(Entries taken from a collection)
::::::::
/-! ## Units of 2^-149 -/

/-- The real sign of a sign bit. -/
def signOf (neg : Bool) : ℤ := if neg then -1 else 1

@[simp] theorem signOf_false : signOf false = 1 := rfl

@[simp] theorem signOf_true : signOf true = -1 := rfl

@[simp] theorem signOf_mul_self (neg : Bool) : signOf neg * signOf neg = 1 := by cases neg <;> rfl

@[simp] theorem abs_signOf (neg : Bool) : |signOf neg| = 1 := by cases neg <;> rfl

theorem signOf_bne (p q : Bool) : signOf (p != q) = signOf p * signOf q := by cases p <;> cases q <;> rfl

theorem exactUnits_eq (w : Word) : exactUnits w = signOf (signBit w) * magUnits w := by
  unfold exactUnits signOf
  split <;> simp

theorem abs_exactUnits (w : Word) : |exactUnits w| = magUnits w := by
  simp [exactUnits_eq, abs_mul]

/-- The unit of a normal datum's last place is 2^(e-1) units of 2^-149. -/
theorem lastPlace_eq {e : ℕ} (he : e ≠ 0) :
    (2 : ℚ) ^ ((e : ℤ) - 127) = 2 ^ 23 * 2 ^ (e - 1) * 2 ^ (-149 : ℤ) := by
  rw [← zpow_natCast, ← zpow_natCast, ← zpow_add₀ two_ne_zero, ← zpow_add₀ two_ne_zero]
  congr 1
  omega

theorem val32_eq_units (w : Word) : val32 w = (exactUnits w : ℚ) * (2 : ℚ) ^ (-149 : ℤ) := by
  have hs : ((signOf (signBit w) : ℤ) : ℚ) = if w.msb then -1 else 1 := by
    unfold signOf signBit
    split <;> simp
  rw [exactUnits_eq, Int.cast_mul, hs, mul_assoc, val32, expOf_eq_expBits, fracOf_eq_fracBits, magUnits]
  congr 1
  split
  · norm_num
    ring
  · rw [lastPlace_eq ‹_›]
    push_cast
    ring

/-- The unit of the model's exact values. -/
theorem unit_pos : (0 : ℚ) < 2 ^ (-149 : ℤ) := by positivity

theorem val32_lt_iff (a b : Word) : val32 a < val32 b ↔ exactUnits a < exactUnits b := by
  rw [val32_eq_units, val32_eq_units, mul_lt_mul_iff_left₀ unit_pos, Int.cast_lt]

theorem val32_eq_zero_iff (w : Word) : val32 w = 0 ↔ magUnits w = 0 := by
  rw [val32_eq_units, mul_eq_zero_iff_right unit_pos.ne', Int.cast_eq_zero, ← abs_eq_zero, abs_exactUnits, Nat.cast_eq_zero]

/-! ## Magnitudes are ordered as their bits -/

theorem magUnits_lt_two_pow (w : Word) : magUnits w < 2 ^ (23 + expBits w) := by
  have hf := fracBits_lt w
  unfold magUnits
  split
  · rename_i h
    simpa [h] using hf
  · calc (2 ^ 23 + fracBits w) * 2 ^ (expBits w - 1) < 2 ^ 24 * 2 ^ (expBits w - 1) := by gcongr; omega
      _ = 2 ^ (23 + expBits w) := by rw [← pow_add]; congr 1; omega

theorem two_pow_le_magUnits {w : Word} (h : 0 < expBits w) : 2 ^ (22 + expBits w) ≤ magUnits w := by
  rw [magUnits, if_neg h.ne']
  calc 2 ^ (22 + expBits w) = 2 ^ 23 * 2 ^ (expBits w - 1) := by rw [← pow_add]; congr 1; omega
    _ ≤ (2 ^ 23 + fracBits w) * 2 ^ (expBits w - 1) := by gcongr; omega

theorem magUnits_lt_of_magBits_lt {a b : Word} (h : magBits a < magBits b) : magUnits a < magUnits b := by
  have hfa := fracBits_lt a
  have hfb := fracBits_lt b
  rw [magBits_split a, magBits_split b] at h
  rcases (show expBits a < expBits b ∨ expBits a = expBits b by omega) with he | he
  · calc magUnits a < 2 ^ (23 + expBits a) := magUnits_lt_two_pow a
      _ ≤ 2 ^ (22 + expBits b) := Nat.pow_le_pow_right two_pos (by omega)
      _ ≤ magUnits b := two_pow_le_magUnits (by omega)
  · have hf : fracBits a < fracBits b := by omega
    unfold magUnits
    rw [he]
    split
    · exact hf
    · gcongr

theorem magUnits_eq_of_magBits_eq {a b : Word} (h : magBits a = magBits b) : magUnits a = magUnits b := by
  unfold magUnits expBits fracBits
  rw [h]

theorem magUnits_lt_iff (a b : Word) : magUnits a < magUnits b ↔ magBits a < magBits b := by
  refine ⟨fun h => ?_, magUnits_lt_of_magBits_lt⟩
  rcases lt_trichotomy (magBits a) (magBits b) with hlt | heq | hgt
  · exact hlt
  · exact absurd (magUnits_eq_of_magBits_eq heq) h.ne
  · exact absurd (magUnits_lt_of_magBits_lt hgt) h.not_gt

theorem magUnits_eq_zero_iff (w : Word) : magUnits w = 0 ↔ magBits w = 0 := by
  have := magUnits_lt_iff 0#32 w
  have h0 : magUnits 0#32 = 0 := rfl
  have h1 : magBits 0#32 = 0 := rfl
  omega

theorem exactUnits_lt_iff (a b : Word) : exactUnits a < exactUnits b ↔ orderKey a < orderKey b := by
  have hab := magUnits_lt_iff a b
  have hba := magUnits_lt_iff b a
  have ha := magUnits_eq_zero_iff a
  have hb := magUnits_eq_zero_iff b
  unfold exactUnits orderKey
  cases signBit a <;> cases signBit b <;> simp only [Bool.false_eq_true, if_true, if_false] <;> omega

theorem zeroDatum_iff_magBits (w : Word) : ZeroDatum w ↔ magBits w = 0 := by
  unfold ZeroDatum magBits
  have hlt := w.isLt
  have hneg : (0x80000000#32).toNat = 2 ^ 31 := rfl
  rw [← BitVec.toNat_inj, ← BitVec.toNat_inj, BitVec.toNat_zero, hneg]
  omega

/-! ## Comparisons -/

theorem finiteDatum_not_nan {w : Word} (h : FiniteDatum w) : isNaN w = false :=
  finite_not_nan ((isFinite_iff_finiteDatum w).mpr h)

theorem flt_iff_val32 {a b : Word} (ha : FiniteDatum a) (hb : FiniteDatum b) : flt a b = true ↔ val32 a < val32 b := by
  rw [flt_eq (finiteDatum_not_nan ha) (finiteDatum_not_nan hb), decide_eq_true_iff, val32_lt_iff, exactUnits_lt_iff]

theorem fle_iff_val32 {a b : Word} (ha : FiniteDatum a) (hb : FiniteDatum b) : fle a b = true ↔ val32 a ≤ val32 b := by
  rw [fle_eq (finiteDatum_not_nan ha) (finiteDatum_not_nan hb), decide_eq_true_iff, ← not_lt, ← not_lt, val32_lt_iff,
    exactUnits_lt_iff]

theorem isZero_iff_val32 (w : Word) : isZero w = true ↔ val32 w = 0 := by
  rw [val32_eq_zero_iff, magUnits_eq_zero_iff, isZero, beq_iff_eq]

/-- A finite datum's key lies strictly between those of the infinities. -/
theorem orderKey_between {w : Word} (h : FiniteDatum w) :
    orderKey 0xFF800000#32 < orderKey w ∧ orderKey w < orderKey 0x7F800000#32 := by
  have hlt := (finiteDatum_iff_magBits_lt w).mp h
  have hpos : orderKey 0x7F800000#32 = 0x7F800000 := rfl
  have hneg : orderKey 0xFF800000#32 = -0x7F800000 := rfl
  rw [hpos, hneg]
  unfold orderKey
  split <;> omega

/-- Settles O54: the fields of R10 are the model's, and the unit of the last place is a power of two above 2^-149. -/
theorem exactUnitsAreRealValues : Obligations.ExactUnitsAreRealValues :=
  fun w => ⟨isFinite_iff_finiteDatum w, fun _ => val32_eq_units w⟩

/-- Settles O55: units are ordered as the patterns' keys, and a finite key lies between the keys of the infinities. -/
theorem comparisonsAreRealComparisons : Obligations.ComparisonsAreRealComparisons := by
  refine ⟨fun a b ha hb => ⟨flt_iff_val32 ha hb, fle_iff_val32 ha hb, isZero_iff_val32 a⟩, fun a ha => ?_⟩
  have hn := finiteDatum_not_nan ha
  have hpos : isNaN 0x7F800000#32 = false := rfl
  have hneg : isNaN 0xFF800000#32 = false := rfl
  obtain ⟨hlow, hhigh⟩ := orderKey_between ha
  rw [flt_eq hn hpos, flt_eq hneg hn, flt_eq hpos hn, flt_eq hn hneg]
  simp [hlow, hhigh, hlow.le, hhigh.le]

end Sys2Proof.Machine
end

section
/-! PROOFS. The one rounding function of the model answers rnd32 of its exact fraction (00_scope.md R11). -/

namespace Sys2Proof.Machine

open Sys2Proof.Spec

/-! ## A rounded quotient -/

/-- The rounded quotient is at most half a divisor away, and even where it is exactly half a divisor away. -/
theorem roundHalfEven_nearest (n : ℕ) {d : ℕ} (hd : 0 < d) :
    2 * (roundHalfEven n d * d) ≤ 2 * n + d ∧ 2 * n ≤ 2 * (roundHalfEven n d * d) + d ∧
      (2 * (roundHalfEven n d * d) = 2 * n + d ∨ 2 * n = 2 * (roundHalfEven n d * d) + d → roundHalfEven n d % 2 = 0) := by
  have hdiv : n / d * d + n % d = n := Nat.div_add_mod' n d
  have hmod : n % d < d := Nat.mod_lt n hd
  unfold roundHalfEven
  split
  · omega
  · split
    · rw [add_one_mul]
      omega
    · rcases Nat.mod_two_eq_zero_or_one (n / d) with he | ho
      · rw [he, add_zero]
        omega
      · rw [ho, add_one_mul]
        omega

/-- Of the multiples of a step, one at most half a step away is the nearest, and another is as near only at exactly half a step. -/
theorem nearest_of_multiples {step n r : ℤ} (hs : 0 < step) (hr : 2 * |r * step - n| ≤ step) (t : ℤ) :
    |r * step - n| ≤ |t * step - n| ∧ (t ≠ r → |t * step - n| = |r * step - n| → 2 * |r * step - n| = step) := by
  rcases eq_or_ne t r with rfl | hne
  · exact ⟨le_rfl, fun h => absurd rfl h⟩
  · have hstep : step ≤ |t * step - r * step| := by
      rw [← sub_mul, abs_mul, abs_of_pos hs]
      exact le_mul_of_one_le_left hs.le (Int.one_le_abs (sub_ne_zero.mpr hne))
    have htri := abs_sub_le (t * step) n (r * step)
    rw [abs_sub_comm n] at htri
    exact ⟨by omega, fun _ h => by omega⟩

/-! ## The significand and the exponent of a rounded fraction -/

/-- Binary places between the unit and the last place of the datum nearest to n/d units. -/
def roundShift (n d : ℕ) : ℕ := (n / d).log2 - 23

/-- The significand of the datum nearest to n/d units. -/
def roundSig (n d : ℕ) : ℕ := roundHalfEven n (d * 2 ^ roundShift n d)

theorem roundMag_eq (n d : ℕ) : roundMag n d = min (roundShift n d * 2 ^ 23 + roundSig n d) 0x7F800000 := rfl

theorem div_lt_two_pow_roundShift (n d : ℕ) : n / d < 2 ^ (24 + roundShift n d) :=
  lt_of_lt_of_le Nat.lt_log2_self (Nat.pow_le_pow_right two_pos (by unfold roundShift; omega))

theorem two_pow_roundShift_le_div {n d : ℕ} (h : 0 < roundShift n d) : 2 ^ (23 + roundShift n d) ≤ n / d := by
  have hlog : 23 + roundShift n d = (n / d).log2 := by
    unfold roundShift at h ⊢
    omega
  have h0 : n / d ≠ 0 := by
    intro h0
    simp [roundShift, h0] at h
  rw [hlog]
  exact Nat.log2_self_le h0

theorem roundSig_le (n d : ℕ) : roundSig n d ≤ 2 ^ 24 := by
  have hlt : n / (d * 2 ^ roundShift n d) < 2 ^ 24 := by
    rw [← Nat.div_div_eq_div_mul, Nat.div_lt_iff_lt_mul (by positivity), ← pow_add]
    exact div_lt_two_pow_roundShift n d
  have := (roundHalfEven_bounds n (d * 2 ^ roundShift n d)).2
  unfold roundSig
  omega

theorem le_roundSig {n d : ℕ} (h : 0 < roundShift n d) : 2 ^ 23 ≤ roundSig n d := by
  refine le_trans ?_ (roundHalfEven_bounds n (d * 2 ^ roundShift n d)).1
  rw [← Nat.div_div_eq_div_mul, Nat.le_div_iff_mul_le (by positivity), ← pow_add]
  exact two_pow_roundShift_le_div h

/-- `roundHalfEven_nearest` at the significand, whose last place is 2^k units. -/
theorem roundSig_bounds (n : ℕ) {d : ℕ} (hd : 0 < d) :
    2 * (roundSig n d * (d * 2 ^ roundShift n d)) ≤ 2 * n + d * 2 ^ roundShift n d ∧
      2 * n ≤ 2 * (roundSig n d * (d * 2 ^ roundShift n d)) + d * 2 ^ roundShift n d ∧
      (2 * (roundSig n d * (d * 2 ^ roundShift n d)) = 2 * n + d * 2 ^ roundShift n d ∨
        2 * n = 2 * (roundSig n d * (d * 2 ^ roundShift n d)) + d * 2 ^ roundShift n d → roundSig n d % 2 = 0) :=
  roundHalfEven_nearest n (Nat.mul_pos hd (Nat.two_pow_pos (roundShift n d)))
::::::::
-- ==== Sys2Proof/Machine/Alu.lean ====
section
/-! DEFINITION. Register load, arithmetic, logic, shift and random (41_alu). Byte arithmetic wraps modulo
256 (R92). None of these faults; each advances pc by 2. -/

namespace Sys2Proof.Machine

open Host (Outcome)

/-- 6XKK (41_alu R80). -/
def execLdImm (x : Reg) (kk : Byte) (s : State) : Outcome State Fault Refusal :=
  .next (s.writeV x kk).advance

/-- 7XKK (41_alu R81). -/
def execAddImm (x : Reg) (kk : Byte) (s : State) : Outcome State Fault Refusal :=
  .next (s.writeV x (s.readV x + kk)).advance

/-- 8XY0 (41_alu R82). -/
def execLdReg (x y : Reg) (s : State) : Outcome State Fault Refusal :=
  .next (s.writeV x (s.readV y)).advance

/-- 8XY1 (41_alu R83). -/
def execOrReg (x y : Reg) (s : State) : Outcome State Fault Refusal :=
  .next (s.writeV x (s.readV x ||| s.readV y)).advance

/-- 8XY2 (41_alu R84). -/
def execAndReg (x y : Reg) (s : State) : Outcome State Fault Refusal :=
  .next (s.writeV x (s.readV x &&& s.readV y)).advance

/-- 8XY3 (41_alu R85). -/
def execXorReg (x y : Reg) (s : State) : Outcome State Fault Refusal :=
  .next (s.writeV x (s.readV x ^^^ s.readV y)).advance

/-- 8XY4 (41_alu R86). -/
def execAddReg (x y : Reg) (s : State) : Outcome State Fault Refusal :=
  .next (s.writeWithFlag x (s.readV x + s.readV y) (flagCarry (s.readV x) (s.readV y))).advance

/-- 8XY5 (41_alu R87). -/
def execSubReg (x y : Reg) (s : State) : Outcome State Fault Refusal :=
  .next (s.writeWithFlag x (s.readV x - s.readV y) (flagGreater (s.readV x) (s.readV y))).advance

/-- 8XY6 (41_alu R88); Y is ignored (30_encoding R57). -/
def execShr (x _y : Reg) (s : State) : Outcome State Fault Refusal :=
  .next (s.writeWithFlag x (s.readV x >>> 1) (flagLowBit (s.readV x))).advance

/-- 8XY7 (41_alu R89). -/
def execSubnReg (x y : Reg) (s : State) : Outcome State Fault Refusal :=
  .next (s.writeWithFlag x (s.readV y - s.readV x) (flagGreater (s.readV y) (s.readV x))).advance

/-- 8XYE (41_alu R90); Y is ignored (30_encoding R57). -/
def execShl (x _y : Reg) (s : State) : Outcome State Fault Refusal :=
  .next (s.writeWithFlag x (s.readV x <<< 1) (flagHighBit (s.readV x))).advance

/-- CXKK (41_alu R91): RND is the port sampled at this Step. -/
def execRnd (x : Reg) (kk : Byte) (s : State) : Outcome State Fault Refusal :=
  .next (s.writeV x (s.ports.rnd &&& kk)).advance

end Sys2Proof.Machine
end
::::::::
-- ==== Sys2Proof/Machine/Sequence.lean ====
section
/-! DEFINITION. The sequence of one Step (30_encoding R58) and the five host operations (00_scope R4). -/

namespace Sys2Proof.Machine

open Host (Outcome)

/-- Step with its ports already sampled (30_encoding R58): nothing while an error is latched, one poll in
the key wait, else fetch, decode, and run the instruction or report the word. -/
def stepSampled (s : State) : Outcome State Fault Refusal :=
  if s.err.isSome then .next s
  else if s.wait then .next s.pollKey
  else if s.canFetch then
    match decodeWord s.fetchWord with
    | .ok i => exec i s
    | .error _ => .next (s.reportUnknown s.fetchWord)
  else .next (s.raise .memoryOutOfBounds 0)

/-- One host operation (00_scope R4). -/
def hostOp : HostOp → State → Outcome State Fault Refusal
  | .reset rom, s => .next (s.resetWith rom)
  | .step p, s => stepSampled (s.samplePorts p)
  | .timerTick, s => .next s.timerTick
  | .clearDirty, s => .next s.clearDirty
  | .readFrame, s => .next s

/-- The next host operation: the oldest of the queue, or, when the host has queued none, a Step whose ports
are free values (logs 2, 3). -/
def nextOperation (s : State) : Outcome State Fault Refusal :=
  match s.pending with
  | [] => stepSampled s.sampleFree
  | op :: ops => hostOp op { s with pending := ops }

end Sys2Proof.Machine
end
::::::::
Goal of the exercise — Each line above from the one with "rw [fle_eq (finiteDatum_not_nan" up to and including the one with "rw [val32_eq_zero_iff, magUnits_eq_zero_iff, isZero, beq_iff_eq]" must be set down exactly, and no line outside that span may appear.

Answer box —
  rw [fle_eq (finiteDatum_not_nan ha) (finiteDatum_not_nan hb), decide_eq_true_iff, ← not_lt, ← not_lt, val32_lt_iff,
    exactUnits_lt_iff]

theorem isZero_iff_val32 (w : Word) : isZero w = true ↔ val32 w = 0 := by
  rw [val32_eq_zero_iff, magUnits_eq_zero_iff, isZero, beq_iff_eq]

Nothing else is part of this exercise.